Scan the entries and tally the lines that include the string "using". Reply with the figure alone.

##### SOURCE DATA

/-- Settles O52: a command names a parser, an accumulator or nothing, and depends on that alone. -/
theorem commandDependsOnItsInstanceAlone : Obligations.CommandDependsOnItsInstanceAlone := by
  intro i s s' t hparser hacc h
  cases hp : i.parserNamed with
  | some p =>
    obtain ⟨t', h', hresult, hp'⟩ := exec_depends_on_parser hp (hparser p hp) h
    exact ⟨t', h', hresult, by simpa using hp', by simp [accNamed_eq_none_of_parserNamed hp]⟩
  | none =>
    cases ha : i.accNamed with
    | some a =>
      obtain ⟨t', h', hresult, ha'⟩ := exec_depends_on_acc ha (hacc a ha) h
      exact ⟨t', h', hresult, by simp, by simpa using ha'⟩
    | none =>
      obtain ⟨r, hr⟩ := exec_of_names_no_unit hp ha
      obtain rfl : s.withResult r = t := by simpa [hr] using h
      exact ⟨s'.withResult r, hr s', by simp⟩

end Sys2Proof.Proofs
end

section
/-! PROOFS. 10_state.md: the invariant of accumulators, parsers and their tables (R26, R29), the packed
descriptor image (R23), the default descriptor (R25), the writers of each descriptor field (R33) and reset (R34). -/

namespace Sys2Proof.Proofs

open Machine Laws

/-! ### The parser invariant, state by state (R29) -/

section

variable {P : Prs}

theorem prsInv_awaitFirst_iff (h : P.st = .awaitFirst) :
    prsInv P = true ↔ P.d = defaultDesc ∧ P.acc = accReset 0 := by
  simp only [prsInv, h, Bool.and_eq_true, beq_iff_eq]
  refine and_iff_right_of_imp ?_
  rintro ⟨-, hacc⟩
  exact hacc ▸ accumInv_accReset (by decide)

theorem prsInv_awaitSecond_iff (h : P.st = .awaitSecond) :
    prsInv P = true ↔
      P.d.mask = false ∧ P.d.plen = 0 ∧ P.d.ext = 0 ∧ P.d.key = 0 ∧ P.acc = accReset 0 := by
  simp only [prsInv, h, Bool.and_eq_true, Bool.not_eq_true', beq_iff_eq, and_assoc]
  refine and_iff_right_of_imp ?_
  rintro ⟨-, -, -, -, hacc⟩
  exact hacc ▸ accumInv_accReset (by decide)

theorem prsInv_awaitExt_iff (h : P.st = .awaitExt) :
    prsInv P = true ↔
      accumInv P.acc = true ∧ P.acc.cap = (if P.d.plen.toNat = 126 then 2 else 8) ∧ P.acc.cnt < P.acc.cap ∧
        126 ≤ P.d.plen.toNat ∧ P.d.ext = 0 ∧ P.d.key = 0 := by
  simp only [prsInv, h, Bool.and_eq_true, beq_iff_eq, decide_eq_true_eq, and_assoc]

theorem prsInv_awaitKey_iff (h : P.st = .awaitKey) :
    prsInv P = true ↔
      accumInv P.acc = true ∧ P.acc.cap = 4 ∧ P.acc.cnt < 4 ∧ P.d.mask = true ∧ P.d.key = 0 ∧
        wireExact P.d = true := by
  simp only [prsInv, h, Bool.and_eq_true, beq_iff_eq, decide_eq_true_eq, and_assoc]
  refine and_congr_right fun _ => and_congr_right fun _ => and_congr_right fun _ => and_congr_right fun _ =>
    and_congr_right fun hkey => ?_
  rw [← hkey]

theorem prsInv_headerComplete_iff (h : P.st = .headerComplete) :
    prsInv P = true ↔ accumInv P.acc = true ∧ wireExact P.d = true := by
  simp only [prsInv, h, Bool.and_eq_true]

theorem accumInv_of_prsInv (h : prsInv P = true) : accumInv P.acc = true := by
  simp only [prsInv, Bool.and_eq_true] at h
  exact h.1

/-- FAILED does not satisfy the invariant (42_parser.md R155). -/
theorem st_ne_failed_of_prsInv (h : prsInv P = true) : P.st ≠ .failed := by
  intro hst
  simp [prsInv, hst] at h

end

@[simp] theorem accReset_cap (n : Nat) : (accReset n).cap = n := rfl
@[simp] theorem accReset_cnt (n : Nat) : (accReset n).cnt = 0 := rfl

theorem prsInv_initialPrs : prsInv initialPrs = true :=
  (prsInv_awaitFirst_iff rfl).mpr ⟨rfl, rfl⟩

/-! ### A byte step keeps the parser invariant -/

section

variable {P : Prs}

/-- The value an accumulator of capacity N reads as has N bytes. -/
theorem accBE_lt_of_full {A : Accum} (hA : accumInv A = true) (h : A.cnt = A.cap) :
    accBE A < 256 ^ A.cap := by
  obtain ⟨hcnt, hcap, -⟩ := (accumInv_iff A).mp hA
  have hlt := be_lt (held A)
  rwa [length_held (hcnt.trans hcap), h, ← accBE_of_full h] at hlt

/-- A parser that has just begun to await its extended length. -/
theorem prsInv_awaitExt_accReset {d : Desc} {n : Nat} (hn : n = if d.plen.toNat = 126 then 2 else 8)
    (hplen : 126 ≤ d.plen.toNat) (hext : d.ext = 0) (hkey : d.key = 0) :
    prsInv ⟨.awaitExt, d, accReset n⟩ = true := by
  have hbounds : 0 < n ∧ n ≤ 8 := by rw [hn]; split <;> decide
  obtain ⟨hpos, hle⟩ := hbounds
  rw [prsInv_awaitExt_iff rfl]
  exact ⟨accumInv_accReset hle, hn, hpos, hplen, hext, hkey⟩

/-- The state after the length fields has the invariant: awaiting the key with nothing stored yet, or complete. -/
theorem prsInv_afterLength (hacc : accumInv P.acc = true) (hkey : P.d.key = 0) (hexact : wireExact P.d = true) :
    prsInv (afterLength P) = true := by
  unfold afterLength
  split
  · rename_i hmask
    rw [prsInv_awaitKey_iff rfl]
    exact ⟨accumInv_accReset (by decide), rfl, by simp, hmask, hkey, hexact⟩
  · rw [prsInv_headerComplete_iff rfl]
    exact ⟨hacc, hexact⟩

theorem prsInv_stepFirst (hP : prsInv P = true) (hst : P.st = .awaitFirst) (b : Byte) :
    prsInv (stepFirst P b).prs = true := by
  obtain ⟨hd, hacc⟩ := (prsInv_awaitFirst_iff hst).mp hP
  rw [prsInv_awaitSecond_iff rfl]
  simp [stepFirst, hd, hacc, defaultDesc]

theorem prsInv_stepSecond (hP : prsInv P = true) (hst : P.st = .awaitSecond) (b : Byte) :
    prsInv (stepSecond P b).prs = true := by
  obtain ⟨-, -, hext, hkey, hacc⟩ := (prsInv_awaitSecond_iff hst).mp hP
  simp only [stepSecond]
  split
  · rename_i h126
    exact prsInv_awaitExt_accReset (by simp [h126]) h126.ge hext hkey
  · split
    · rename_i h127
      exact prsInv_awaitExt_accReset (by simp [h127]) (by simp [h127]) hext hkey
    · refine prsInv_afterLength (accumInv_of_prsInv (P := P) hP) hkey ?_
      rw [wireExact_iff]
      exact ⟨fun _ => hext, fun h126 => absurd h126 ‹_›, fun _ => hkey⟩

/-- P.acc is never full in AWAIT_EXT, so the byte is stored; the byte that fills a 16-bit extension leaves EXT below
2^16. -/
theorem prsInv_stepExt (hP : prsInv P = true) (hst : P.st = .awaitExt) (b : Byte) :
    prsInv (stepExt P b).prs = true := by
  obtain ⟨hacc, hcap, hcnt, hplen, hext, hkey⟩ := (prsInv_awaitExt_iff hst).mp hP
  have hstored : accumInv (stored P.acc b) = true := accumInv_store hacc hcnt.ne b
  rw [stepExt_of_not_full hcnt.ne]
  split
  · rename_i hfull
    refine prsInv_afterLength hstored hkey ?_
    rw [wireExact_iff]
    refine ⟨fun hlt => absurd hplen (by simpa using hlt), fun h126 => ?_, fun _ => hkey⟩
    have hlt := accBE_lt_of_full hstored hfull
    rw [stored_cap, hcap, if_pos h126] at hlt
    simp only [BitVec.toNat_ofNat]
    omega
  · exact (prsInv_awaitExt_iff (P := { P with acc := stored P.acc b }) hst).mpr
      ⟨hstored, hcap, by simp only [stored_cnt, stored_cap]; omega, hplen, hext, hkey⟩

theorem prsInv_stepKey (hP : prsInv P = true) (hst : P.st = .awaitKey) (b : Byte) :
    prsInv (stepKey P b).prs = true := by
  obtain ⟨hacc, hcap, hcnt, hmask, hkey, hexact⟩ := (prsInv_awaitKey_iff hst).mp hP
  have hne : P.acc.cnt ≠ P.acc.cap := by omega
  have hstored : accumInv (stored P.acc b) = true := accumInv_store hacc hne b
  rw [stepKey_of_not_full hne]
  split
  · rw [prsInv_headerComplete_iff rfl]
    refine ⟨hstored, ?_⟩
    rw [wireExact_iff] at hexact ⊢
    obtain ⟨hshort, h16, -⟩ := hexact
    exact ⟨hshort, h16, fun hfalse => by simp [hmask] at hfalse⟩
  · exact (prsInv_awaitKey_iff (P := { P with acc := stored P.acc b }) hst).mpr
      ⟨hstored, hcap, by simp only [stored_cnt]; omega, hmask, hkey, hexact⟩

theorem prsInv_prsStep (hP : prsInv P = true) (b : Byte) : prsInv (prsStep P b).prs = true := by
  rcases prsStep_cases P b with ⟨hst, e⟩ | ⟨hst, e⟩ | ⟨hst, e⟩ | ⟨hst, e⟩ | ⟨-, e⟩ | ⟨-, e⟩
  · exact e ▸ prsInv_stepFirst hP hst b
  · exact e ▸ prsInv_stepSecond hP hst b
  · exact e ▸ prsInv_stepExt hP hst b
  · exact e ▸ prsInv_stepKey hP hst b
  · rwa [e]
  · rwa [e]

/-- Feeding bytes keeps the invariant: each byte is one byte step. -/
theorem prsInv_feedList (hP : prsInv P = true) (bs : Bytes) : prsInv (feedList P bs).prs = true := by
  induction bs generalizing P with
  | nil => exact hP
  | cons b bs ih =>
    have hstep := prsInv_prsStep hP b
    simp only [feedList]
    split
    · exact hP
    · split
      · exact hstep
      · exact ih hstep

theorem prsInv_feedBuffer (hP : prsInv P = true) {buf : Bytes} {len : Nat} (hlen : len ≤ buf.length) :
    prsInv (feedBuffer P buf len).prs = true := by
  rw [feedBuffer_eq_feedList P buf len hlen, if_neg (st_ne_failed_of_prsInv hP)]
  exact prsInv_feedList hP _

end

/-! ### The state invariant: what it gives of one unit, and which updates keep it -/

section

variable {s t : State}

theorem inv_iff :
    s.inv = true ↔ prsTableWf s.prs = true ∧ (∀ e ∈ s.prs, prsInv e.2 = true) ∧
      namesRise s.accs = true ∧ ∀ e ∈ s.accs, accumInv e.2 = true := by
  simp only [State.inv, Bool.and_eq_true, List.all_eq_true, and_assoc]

##########

* _FINISHED TASK_: 4